*** Begin section ***

/-! ### The states of a job whose writes are all confirmed (R144, R147, R152) -/

/-- A job that did not fail is busy until all n + 2 writes are confirmed (R37, R147). -/
theorem SessionRow.isBusy_of_writes_left {s : State} (hrow : SessionRow s)
    (hjob : isBusy s = true ∨ s.seqState = .done) (hleft : writesConfirmed s < chunkCount s.payloadLen.toNat + 2) :
    isBusy s = true := by
  refine hjob.resolve_right fun hq => ?_
  obtain ⟨⟨-, hidx, -⟩, -⟩ := (sessionRow_done hq).mp hrow
  rw [writesConfirmed_done hq] at hleft
  omega

theorem SessionRow.writesConfirmed_lt_of_isBusy {s : State} (hrow : SessionRow s) (hb : isBusy s = true) :
    writesConfirmed s < chunkCount s.payloadLen.toNat + 2 := by
  rcases (isBusy_iff s).mp hb with hq | hq | hq
  · rw [writesConfirmed_sendHdr hq]; omega
  · obtain ⟨⟨-, hidx, -⟩, -⟩ := (sessionRow_sendChunk hq).mp hrow
    rw [writesConfirmed_sendChunk hq]; omega
  · obtain ⟨⟨-, hidx, -⟩, -⟩ := (sessionRow_sendTrl hq).mp hrow
    rw [writesConfirmed_sendTrl hq]; omega

/-- A confirmation leads on through the job or ends it (R144). -/
theorem confirmResult_isBusy_or_done {s : State} (hb : isBusy s = true) (m : BitVec 8) :
    isBusy (confirmResult m s) = true ∨ (confirmResult m s).seqState = .done := by
  rw [isBusy_iff]
  rcases (isBusy_iff s).mp hb with hq | hq | hq
  · exact .inl (.inr (.inl (confirmResult_sendHdr hq m).1))
  · rw [(confirmResult_sendChunk hq m).1]
    split <;> simp
  · exact .inr (confirmResult_sendTrl hq m).1

/-- After k + 1 confirmed writes BYTES_SENT holds acc(k). -/
theorem SessionRow.bytesSent_eq_acc {s : State} (hrow : SessionRow s) {k : Nat} (hk : writesConfirmed s = k + 1) :
    s.bytesSent = BitVec.ofNat 32 (acc s.payloadLen.toNat k) := by
  have hsent := hrow.bytesSent_eq
  rw [hk, bytesConfirmed] at hsent
  rw [← hsent, BitVec.ofNat_toNat, BitVec.setWidth_eq]

theorem accPrefix_succ (s : State) (k : Nat) :
    accPrefix s (k + 1) = accPrefix s k ++ [BitVec.ofNat 32 (acc s.payloadLen.toNat k)] := by
  simp [accPrefix, List.range_succ]

/-- From s, at the start of its job, the first k writes have been issued and confirmed, and t is the state reached, with
`rest` still on the agenda. -/
structure Confirmed (s : State) (k : Nat) (rest : List Turn) (t : State) : Prop where
  sound : Sound t
  job : isBusy t = true ∨ t.seqState = .done
  idlePort : t.inflight = false
  count : writesConfirmed t = k
  agenda : t.agenda = rest
  payload : t.payloadLen = s.payloadLen
  requests : jobRequests t = jobRequests s
  stream : t.cs = s.cs ++ (jobRequests s).take k
  events : t.progress = s.progress ++ accPrefix s k

theorem Confirmed.start {s : State} {rest : List Turn} (h : Sound s) (hq : s.seqState = .sendHdr)
    (hi : s.inflight = false) (ha : s.agenda = rest) : Confirmed s 0 rest s where
  sound := h
  job := .inl ((isBusy_iff s).mpr (.inl hq))
  idlePort := hi
  count := writesConfirmed_sendHdr hq
  agenda := ha
  payload := rfl
  requests := rfl
  stream := by simp
  events := by simp [accPrefix]

theorem Confirmed.with_agenda {s t : State} {k : Nat} {a : List Turn} (h : Confirmed s k a t) (rest : List Turn) :
    Confirmed s k rest { t with agenda := rest } :=
  { h with sound := h.sound.agenda rest, agenda := rfl }

/-- A round confirms one more write of the schedule. -/
theorem Confirmed.round {s t : State} {k : Nat} {rest : List Turn} {m : BitVec 8} {bytes : List Byte}
    (h : Confirmed s k rest t) (he : issueEnabled t = true) (hm : curLen t = some m) (hbytes : curBytes t = some bytes)
    (hreq : (jobRequests t)[writesConfirmed t]? = some ⟨m, bytes⟩) :
    Confirmed s (k + 1) rest (roundResult m bytes t) := by
  have hissued := issueResult_sound h.sound he hm hbytes
  obtain ⟨hrow, hcount⟩ : SessionRow (roundResult m bytes t) ∧ writesConfirmed (roundResult m bytes t) = k + 1 :=
    h.count ▸ confirmResult_session hissued.session hm
  have hpay : (roundResult m bytes t).payloadLen = s.payloadLen := (confirmResult_payloadLen ..).trans h.payload
  refine ⟨confirmResult_sound hissued rfl hm, ?_, confirmResult_inflight .., hcount,
    (confirmResult_agenda ..).trans h.agenda, hpay, (confirmResult_jobRequests ..).trans h.requests, ?_, ?_⟩
  · exact confirmResult_isBusy_or_done (hissued.session.isBusy_of_inflight rfl) m
  · rw [h.requests, h.count] at hreq
    exact (confirmResult_cs ..).trans (append_take_succ h.stream hreq)
  · calc (roundResult m bytes t).progress
      _ = t.progress ++ [(roundResult m bytes t).bytesSent] := by
        rw [roundResult, confirmResult_progress, confirmResult_bytesSent]
        rfl
      _ = s.progress ++ accPrefix s (k + 1) := by
        rw [h.events, hrow.bytesSent_eq_acc hcount, hpay, accPrefix_succ, List.append_assoc]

*** End section ***

▶ _Aim of the task_:
Return each entry from above without altering a single character.

▶ _Completed exercise_:
/-! ### The states of a job whose writes are all confirmed (R144, R147, R152) -/

/-- A job that did not fail is busy until all n + 2 writes are confirmed (R37, R147). -/
theorem SessionRow.isBusy_of_writes_left {s : State} (hrow : SessionRow s)
    (hjob : isBusy s = true ∨ s.seqState = .done) (hleft : writesConfirmed s < chunkCount s.payloadLen.toNat + 2) :
    isBusy s = true := by
  refine hjob.resolve_right fun hq => ?_
  obtain ⟨⟨-, hidx, -⟩, -⟩ := (sessionRow_done hq).mp hrow
  rw [writesConfirmed_done hq] at hleft
  omega

theorem SessionRow.writesConfirmed_lt_of_isBusy {s : State} (hrow : SessionRow s) (hb : isBusy s = true) :
    writesConfirmed s < chunkCount s.payloadLen.toNat + 2 := by
  rcases (isBusy_iff s).mp hb with hq | hq | hq
  · rw [writesConfirmed_sendHdr hq]; omega
  · obtain ⟨⟨-, hidx, -⟩, -⟩ := (sessionRow_sendChunk hq).mp hrow
    rw [writesConfirmed_sendChunk hq]; omega
  · obtain ⟨⟨-, hidx, -⟩, -⟩ := (sessionRow_sendTrl hq).mp hrow
    rw [writesConfirmed_sendTrl hq]; omega

/-- A confirmation leads on through the job or ends it (R144). -/
theorem confirmResult_isBusy_or_done {s : State} (hb : isBusy s = true) (m : BitVec 8) :
    isBusy (confirmResult m s) = true ∨ (confirmResult m s).seqState = .done := by
  rw [isBusy_iff]
  rcases (isBusy_iff s).mp hb with hq | hq | hq
  · exact .inl (.inr (.inl (confirmResult_sendHdr hq m).1))
  · rw [(confirmResult_sendChunk hq m).1]
    split <;> simp
  · exact .inr (confirmResult_sendTrl hq m).1

/-- After k + 1 confirmed writes BYTES_SENT holds acc(k). -/
theorem SessionRow.bytesSent_eq_acc {s : State} (hrow : SessionRow s) {k : Nat} (hk : writesConfirmed s = k + 1) :
    s.bytesSent = BitVec.ofNat 32 (acc s.payloadLen.toNat k) := by
  have hsent := hrow.bytesSent_eq
  rw [hk, bytesConfirmed] at hsent
  rw [← hsent, BitVec.ofNat_toNat, BitVec.setWidth_eq]

theorem accPrefix_succ (s : State) (k : Nat) :
    accPrefix s (k + 1) = accPrefix s k ++ [BitVec.ofNat 32 (acc s.payloadLen.toNat k)] := by
  simp [accPrefix, List.range_succ]

/-- From s, at the start of its job, the first k writes have been issued and confirmed, and t is the state reached, with
`rest` still on the agenda. -/
structure Confirmed (s : State) (k : Nat) (rest : List Turn) (t : State) : Prop where
  sound : Sound t
  job : isBusy t = true ∨ t.seqState = .done
  idlePort : t.inflight = false
  count : writesConfirmed t = k
  agenda : t.agenda = rest
  payload : t.payloadLen = s.payloadLen
  requests : jobRequests t = jobRequests s
  stream : t.cs = s.cs ++ (jobRequests s).take k
  events : t.progress = s.progress ++ accPrefix s k

theorem Confirmed.start {s : State} {rest : List Turn} (h : Sound s) (hq : s.seqState = .sendHdr)
    (hi : s.inflight = false) (ha : s.agenda = rest) : Confirmed s 0 rest s where
  sound := h
  job := .inl ((isBusy_iff s).mpr (.inl hq))
  idlePort := hi
  count := writesConfirmed_sendHdr hq
  agenda := ha
  payload := rfl
  requests := rfl
  stream := by simp
  events := by simp [accPrefix]

theorem Confirmed.with_agenda {s t : State} {k : Nat} {a : List Turn} (h : Confirmed s k a t) (rest : List Turn) :
    Confirmed s k rest { t with agenda := rest } :=
  { h with sound := h.sound.agenda rest, agenda := rfl }

/-- A round confirms one more write of the schedule. -/
theorem Confirmed.round {s t : State} {k : Nat} {rest : List Turn} {m : BitVec 8} {bytes : List Byte}
    (h : Confirmed s k rest t) (he : issueEnabled t = true) (hm : curLen t = some m) (hbytes : curBytes t = some bytes)
    (hreq : (jobRequests t)[writesConfirmed t]? = some ⟨m, bytes⟩) :
    Confirmed s (k + 1) rest (roundResult m bytes t) := by
  have hissued := issueResult_sound h.sound he hm hbytes
  obtain ⟨hrow, hcount⟩ : SessionRow (roundResult m bytes t) ∧ writesConfirmed (roundResult m bytes t) = k + 1 :=
    h.count ▸ confirmResult_session hissued.session hm
  have hpay : (roundResult m bytes t).payloadLen = s.payloadLen := (confirmResult_payloadLen ..).trans h.payload
  refine ⟨confirmResult_sound hissued rfl hm, ?_, confirmResult_inflight .., hcount,
    (confirmResult_agenda ..).trans h.agenda, hpay, (confirmResult_jobRequests ..).trans h.requests, ?_, ?_⟩
  · exact confirmResult_isBusy_or_done (hissued.session.isBusy_of_inflight rfl) m
  · rw [h.requests, h.count] at hreq
    exact (confirmResult_cs ..).trans (append_take_succ h.stream hreq)
  · calc (roundResult m bytes t).progress
      _ = t.progress ++ [(roundResult m bytes t).bytesSent] := by
        rw [roundResult, confirmResult_progress, confirmResult_bytesSent]
        rfl
      _ = s.progress ++ accPrefix s (k + 1) := by
        rw [h.events, hrow.bytesSent_eq_acc hcount, hpay, accPrefix_succ, List.append_assoc]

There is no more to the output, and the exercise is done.